The kappa statistic quantifies inter-rater reliability for ordinal and nominal measures. In general, a kappa value between 0.40 and 0.60 indicates “moderate” agreement, 0.61 and 0.80 denotes “substantial” agreement, and > 0.81 reflects “excellent” agreement; a negative value for kappa represents disagreement[43–44]. The concordance of the kappa value was high when taking the MRC-Score ≤ 48 and CPAx-Chi ≤ 31 as the best cutoff points to diagnose ICU-AW for Researcher A and Researcher B.
4.5. Strengths of our study
First, two researchers assessed and collected data independently, which improved the reference value of the validation data.
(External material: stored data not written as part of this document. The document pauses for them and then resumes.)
theorem setBud_relay (n : Fin 48) (b : BudState) (s : State) :
    setBud (.relay n.val) b s = modRelay n (fun x => { x with bud := b }) s := by
  unfold setBud
  dsimp only
  rw [fin?_val]

/-- A relay whose request waits shows why. -/
theorem place_waits_relay {n : Fin 48} {x : Relay} {q : Req} {c : Nat} (hq : q.demand = .relay n.val)
    (hx : s.relays[n] = some x) : (place q (.waits c) s).relays[n] = some { x with bud := causeState c } := by
  unfold place
  rw [fitCharger_relays, hq, setBud_relay]
  exact modRelay_self (s := countReg 0x50A0 31 16 1 (addReq q s)) hx _

theorem isolated_of (hr : t.regs = s.regs) (hf : t.flt = s.flt) (n : Nat) : isolated t n = isolated s n := by
  unfold isolated faulted reactOf reg causesOf
  rw [hr, hf]

end

section
variable {a : Word} {it : Item} {s u : State} {q : Req} {k : State → State}

/-- An item that its request leaves waiting is found waiting. -/
theorem itemAsks_waiting {c : Nat} (h : findItem u a = some it) (hk : ask u q = .waits c) :
    itemAt (itemAsks a q k u) a (fun i => i.phase = .waiting) = true := by
  have hi := (findItem_of_items (place_items (q := q) (.waits c)) a).trans h
  obtain ⟨kt, hkt, hp⟩ := interim_phase (n := c) (d := expectedDelay (place q (.waits c) u) q)
    (modItem_findItem (f := fun i => { i with phase := .waiting }) hi fun _ => rfl)
  rw [itemAsks_waits hk, itemAt_of_find hkt, hp]
  rfl

/-- An item whose request is answered at once waits no longer, where what serves it leaves it at work. -/
theorem itemAsks_answered (h : findItem u a = some it) (hk : ∀ c, ask u q ≠ .waits c)
    (hs : ask u q = .served → itemAt (k (place q .served u)) a (fun i => i.phase = .waiting) = false) :
    itemAt (itemAsks a q k u) a (fun i => i.phase = .waiting) = false := by
  cases e : ask u q with
  | refused n =>
    have hi := (findItem_of_items (place_items (q := q) (.refused n)) a).trans h
    rw [itemAsks_refused e]
    exact itemAt_gone ((congrArg _ (findItem_aseq hi).symm).trans
      (complete_answers hi .refusedBudget 0x10 (BitVec.ofNat 64 n)).1)
  | served =>
    rw [itemAsks_served e]
    exact hs e
  | waits c => exact absurd e (hk c)

/-- The item is at work behind its START. -/
theorem commitStart_works {jt : Item} (h : findItem s a = some it) (ej : jt.aseq = a) :
    ∃ kt, findItem (commitStart jt (modItem a (fun i => { i with phase := .working }) s)) a = some kt ∧ kt.phase = .working :=
  commitStart_phase (modItem_findItem (f := fun i => { i with phase := .working }) h fun _ => rfl) ej

end

/-! ### RELAY_SET (R233) -/

section
variable {a : Word} {it : Item} {n : Fin 48} {s : State}

theorem relayPulse_items (h : isolated s (96 + n.val) = false) : (relayPulse n s).eng.items = s.eng.items := by
  unfold relayPulse
  rw [h]
  rfl

/-- Under ISOLATE the attempt counts as CUT (R352). -/
theorem relayPulse_cut (h : isolated s (96 + n.val) = true) (hb : s.pwr.burrowing = false) :
    Latched (relayPulse n s) (96 + n.val) 4 := by
  have w : Within 0x22fa8ffb0c3 s (relayCut n (modRelay n (fun x => { x with state := .pulsing, pos := .unknown }) s)) :=
    relayCut_within n (modRelay_within n _ (.refl _ s) (.of rfl)) (.of rfl)
  have hq := w.quiet hb (by decide)
  unfold relayPulse
  rw [h, if_pos rfl]
  exact settle_latched (raiseAs_quiet false hq) (raiseLatched_latched (by omega) (by decide) hq)

/-- What the slot brings about for an item: its START, what the relay keeps of it, and the pulse. -/
theorem relayServed_pulses (h : findItem s a = some it) (n : Fin 48) : ∃ f, relayServed a n s =
    relayPulse n (modRelay n f (commitStart it (modItem a (fun i => { i with phase := .working }) s))) := by
  unfold relayServed
  rw [h]
  exact ⟨_, rfl⟩

theorem started_within (it : Item) (a : Word) (s : State) :
    Within 0xc18040 s (commitStart it (modItem a (fun i => { i with phase := .working }) s)) :=
  commitStart_within it (modItem_within a _ (.refl _ s) (.of rfl)) (.of rfl)

theorem started_isolated (it : Item) (a : Word) (s : State) (n : Nat) :
    isolated (commitStart it (modItem a (fun i => { i with phase := .working }) s)) n = isolated s n :=
  isolated_of ((started_within it a s).keeps .regs rfl) ((started_within it a s).keeps .flt rfl) n

theorem relayServed_works (h : findItem s a = some it) (hi : isolated s (96 + n.val) = false) :
    itemAt (relayServed a n s) a (fun i => i.phase = .waiting) = false := by
  obtain ⟨f, e⟩ := relayServed_pulses h n
  obtain ⟨kt, hk, hp⟩ := commitStart_works h (findItem_aseq h)
  have hq := (findItem_of_items (relayPulse_items (s := modRelay n f _) ((started_isolated it a s _).trans hi)) a).trans hk
  rw [e, itemAt_of_find hq, hp]
  rfl

theorem relayServed_cut (h : findItem s a = some it) (hi : isolated s (96 + n.val) = true) (hb : s.pwr.burrowing = false) :
    Latched (relayServed a n s) (96 + n.val) 4 := by
  obtain ⟨f, e⟩ := relayServed_pulses h n
  rw [e]
  exact relayPulse_cut ((started_isolated it a s _).trans hi) ((started_within it a s).quiet hb (by decide))

end

/-- The relay of an item whose request waits shows so. -/
def relayShows (a : Word) (n : Fin 48) (s : State) : State :=
  if itemAt s a (fun i => i.phase = .waiting) then modRelay n (fun y => { y with state := .waiting }) s else s

theorem relayShows_stands {a : Word} {n : Fin 48} {s : State} (h : itemAt s a (fun i => i.phase = .waiting) = false) :
    relayShows a n s = s := if_neg (by rw [h]; decide)

theorem relayShows_latched {a : Word} {n : Fin 48} {s : State} {k d : Nat} (h : Latched s k d) :
    Latched (relayShows a n s) k d := by
  unfold relayShows
  split <;> exact h

section
variable {a : Word} {it : Item} {n : Fin 48} {x : Relay} {s u : State} (h : Works 0x20 a it s u)
  (hf : relayBusy s it.handle = false) (hn : hSlot it.handle = n.val) (hx : u.relays[n] = some x)
  {dir : Bool} {pw : Nat} (hd : dir = bit (opv it 4) 0) (hp : pw = fld (opv it 4) 23 16)
include h hf hn hx hd hp

theorem relaySet_judges : relaySet a s =
    if held u (96 + n.val) then complete a .refusedState 0x31 0 u
    else if !pwOk pw then complete a .refusedFormat 7 0 u
    else if x.state = .faulted then complete a .refusedState 0x17 0 u
    else if hot u then complete a .refusedState 0x30 0 u
    else if x.target = some dir && x.confirmed && !bit (opv it 4) 8 then
      complete a .done 0x10 0 (commitRelay n (modRelay n (fun y => { y with targetAseq := a }) u))
    else relayShows a n (itemAsks a (relayReq u n x (.item a) a (pulseWidth x dir pw)) (relayServed a n) u) := by
  subst hd hp
  unfold relaySet
  rw [itemAt_of_find h.1.1, hf, if_neg Bool.false_ne_true, h.begins, hn, fin?_val]
  dsimp only
  rw [hx]
  rfl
Second, the best cutoff point for the diagnosis of ICU-AW using CPAx-Chi was determined to be 31 points according MRC-Score ≤ 48.
4.6. Weaknesses of our study
First, our findings were limited by use of a non-randomized pool of participants chosen primarily by their availability during the study period: this may have reduced the generalizability of our findings. Second, there were specific exclusion criteria that may have stopped the potential “ceiling and floor” effects of CPAx-Chi to be tested. Therefore, to further confirm the clinical value of CPAx in assessing and diagnosing ICU-AW, it must be applied together with the MRC-Score, ultrasound, electrophysiology, and electromyography. Also, multicenter, large-sample, and randomized trials are needed to verify the best cutoff point for CPAx.